After any particular $0$, the next $0$ in the sequence must appear exactly $2$ or $3$ positions down the line. In this case, we start at position $1$ and end at position $19$, i.e. we move a total of $18$ positions down the line. Therefore, we must add a series of $2$s and $3$s to get $18$. There are a number of ways to do this:

Case 1: nine $2$s - there is only $1$ way to arrange them.

Case 2: two $3$s and six $2$s - there are ${8\choose2} = 28$ ways to arrange them.

Case 3: four $3$s and three $2$s - there are ${7\choose4} = 35$ ways to arrange them.

Case 4: six $3$s - there is only $1$ way to arrange them.

Summing the four cases gives $1+28+35+1=\boxed{\textbf{(C) }65}$.
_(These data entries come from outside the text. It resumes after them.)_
-- ==== Sys2Proof/Machine/Power.lean ====
section
/-! DEFINITION. Sys2Proof/Machine/Power.lean: power-good, resets and start-up (R430 to R432, R396, R397), temperatures (R271,
R423, R425, R441), pips (R413, R417, R418), droop (R421, R422) and the pins of the host interfaces. -/
namespace Sys2Proof.Machine

/-! ### Power-good and the reset input (R392, R431) -/

def State.powerGood (s : State) (straps : BitVec 4) : State :=
  if s.pwr.good then s
  else
    let s := s.modPwr fun w => { w with good := true, opened := false, time := 0, straps := straps }
    if s.pwr.resetHeld then s else s.startUp

def State.powerGoodLoss (s : State) : State := if s.pwr.good then s.powerLost else s

/-- Above 60 V the input is opened. -/
def State.hotSwapOpen (s : State) : State := (s.powerGoodLoss).modPwr fun w => { w with opened := true }

/-- RESET_N low for 10 µs: a module reset for as long as it is held. -/
def State.resetAssert (s : State) : State :=
  let s := s.modPwr fun w => { w with resetHeld := true }
  if s.pwr.good then s.moduleReset else s

def State.resetRelease (s : State) : State :=
  if !s.pwr.resetHeld then s
  else
    let s := s.modPwr fun w => { w with resetHeld := false }
    if s.pwr.good then s.startUp else s

/-! ### Measured boot (R397) -/

def State.bankEvent (s : State) (bank image : Nat) : State :=
  s.event evFirmwareBank (partCode 2 8) noPart [BitVec.ofNat 8 bank, BitVec.ofNat 8 image]

/-- The entries of R395 at their defaults, when their store does not read back. -/
def State.storeLost (s : State) : State :=
  (s.dropCfg keyKept).event evMdInternal (partCode 0 0) noPart [0, 0, 1]

/-- Boot complete at BOOT_NS: the dictionary is served; die fabrics, host interfaces and the cores to be tested are powered. -/
def State.booted (s : State) (bank : Nat) : State :=
  let s := (s.modSec fun x => { x with bank := bank, nextBank := bank }).deriveKeys
  let s := s.modPwr fun w => { w with phase := .serving, bootNs := w.time, ledgerOn := true }
  s.powerAll ((List.range 152) ++ [184, 185]) true

def State.bootComplete (s : State) (bank0 bank1 : Option Nat) (store : Bool) : State :=
  if s.pwr.phase != .booting then s
  else
    let s := (if store then s else s.storeLost).deriveKeys.remeasure
    let first := s.sec.nextBank % 2
    let fails (b : Nat) : Option Nat := if b = 0 then bank0 else bank1
    match fails first with
    | none => s.booted first
    | some i =>
      let s := s.bankEvent first i
      match fails (1 - first) with
      | none => s.booted (1 - first)
      | some j => (s.bankEvent (1 - first) j).modPwr fun w => { w with phase := .limited }

/-! ### Built-in test and training (R432) -/

/-- The ports of a die whose MODE is not OFF. -/
def State.openPorts (s : State) (d : Nat) : List Nat := ((List.range 4).map (4 * d + ·)).filter fun p => s.portMode p != 0

/-- A port cluster is powered unless all four of its ports are in MODE 0 (R410). -/
def State.powerPorts (s : State) (d : Nat) : State := if s.openPorts d = [] then s else s.powerOn (176 + d)

/-- Ports of a passing die whose MODE is not OFF start to train. -/
def State.trainPorts (s : State) (d : Nat) : State :=
  (s.openPorts d).foldl (fun s p => s.modPort p fun x => if x.st = .off then { x with st := .training } else x) s

/-- Whether a core stays powered once the built-in test of its die is over: its partition exists and is not being destroyed
(R410). -/
def State.staysOn (s : State) (c : Nat) : Bool :=
  let st := (s.part (s.partOfDie (dieOfCore c))).st
  st != .absent && st != .destroying && !s.isFenced c

/-- The result of each core's test, which it keeps; one that fails is fenced (log 37), and none of them is a spare to take. -/
def State.coreResults (s : State) (d : Nat) (ok : BitVec 18) : State :=
  let bad := (coresOfDie d).filter fun c => !ok.getLsbD (c % 18)
  let s := bad.foldl (fun s c => s.modCore c fun k => { k with testOk := false }) s
  bad.foldl (fun s c => if s.isActive c then (let v := s.draw; v.2.fence c (v.1.toNat % 256)) else s.fence c 5) s

/-- The end of a die's built-in test. One that fails is logged as a fault of its hub, in the class of any other logic of it, for
R345 has none of its own (log 37). -/
def State.testDone (s : State) (d : Nat) (passed : Bool) (coresOk : BitVec 18) : State :=
  if 8 ≤ d ∨ s.pwr.phase != .serving ∨ s.pwr.shutdown ∨ s.pwr.diePass.getLsbD d ∨ s.pwr.dieFail.getLsbD d ∨
      (passed ∧ (s.domain (144 + d)).st ≠ 2) then s
  else
    let s := (s.powerAll ((coresOfDie d).filter fun c => !s.staysOn c) false).powerPorts d
    if passed then
      let s := (s.modPwr fun w => { w with diePass := setBit w.diePass d }).coreResults d coresOk
      (s.powerAll [152 + 3 * d, 153 + 3 * d, 154 + 3 * d] true).trainPorts d
    else
      let s := (s.modPwr fun w => { w with dieFail := setBit w.dieFail d }).event evDieHubFault (partCode 2 d) (s.partByte d) [15]
      if d % 4 = 0 then s.modHif (d / 4) fun i => { i with failed := true } else s

/-- The end of a stack's training and test; one that fails is logged as a stack test (R344, R345). -/
def State.stackTrained (s : State) (k : Nat) (ok : Bool) : State :=
  if 24 ≤ k ∨ s.pwr.phase != .serving ∨ s.pwr.shutdown ∨ s.pwr.stackReady.getLsbD k ∨ s.pwr.stackFail.getLsbD k ∨
      (ok ∧ (s.domain (152 + k)).st ≠ 2) then s
  else if ok then
    (s.modPwr fun w => { w with stackReady := setBit w.stackReady k }).modStack k fun x => { x with selfRefresh := true }
  else
    (s.modPwr fun w => { w with stackFail := setBit w.stackFail k }).event evMcFault (partCode 3 k) (s.partByte (dieOfStack k)) [2]

/-- The PLCA node ID of the field port (R383). -/
def State.fieldNode (s : State) : Nat := if s.cfg 0x1200 1 = 1 then s.cfg 0x1200 2 else s.pwr.straps.toNat

/-- A change of the node ID or the count of nodes, answered now: each takes effect 10 ms later (R383). -/
def State.fieldChange (s : State) : State :=
  { s with field := { s.field with changes := s.field.changes ++ [(s.now + 10000000, s.fieldNode, s.cfg 0x1200 3)] } }

/-- The field port takes its node ID and count, and is ready. -/
def State.fieldUp (s : State) : State :=
  if s.serving && !s.pwr.fieldReady then
    let s := s.modPwr fun w => { w with fieldReady := true }
    { s with field := { s.field with nodeId := s.fieldNode, plcaCount := s.cfg 0x1200 3 } }
  else s

/-! ### Host interfaces (R57, R388, R430) -/

/-- PERST#: the interface and its mailbox reset, its channels' staged writes and snapshots discarded. -/
def State.perstAssert (s : State) (h : Nat) : State :=
  if 2 ≤ h then s
  else
    let s := if (s.hif h).ready then s.hostDown h 1 else s
    let s := (s.modHif h fun i => { perst := true, failed := i.failed, raised := i.raised }).resetDale (208 + h)
    { s with chans := s.chans.map fun c => if c.src = .host h then { c with staged := none, snap := none } else c }

def State.perstRelease (s : State) (h : Nat) : State := if h < 2 then s.modHif h fun i => { i with perst := false } else s

/-- The interface reports ready: every queue it serves raises its vector once (R57). -/
def State.hostUp (s : State) (h speed width : Nat) : State :=
  let i := s.hif h
  if 2 ≤ h ∨ i.ready ∨ i.perst ∨ i.failed ∨ s.pwr.phase != .serving ∨ (s.domain (184 + h)).st ≠ 2 ∨
      !s.pwr.diePass.getLsbD (4 * h) ∨ speed = 0 ∨ 6 < speed ∨ width = 0 ∨ 16 < width then s
  else
    let s := s.modHif h fun i => { i with ready := true, linkUp := true, speed := speed, width := width }
    s.regain h allParts

/-! ### Costs lowered inside running work tiles (R419, R423) -/

/-- One core takes a new clock inside its work tile: its grant is lowered to it, and the difference returned. -/
def State.lowerGrant (s : State) (mhz c : Nat) : State :=
  match (s.core c).tile with
  | none => s
  | some t =>
    let n := min t.cost (costAt t.base mhz)
    let s := s.modCore c fun k => { k with tile := some { t with cost := n, mhz := mhz } }
    if t.startAt.isSome then s.modDie (dieOfCore c) fun d => { d with granted := d.granted - (t.cost - n) } else s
Solution 3 (casework and blocks)

We can simplify the original problem into a problem where there are $2^{17}$ binary characters with zeros at the beginning and the end. Then, we know that we cannot have a block of 2 zeroes and a block of 3 ones. Thus, our only options are a block of $0$s, $1$s, and $11$s. Now, we use casework:

Case 1: Alternating 1s and 0s. There is simply 1 way to do this: $0101010101010101010$. Now, we note that there cannot be only one block of $11$ in the entire sequence, as there must be zeroes at both ends and if we only include 1 block, of $11$s this cannot be satisfied. This is true for all odd numbers of $11$ blocks.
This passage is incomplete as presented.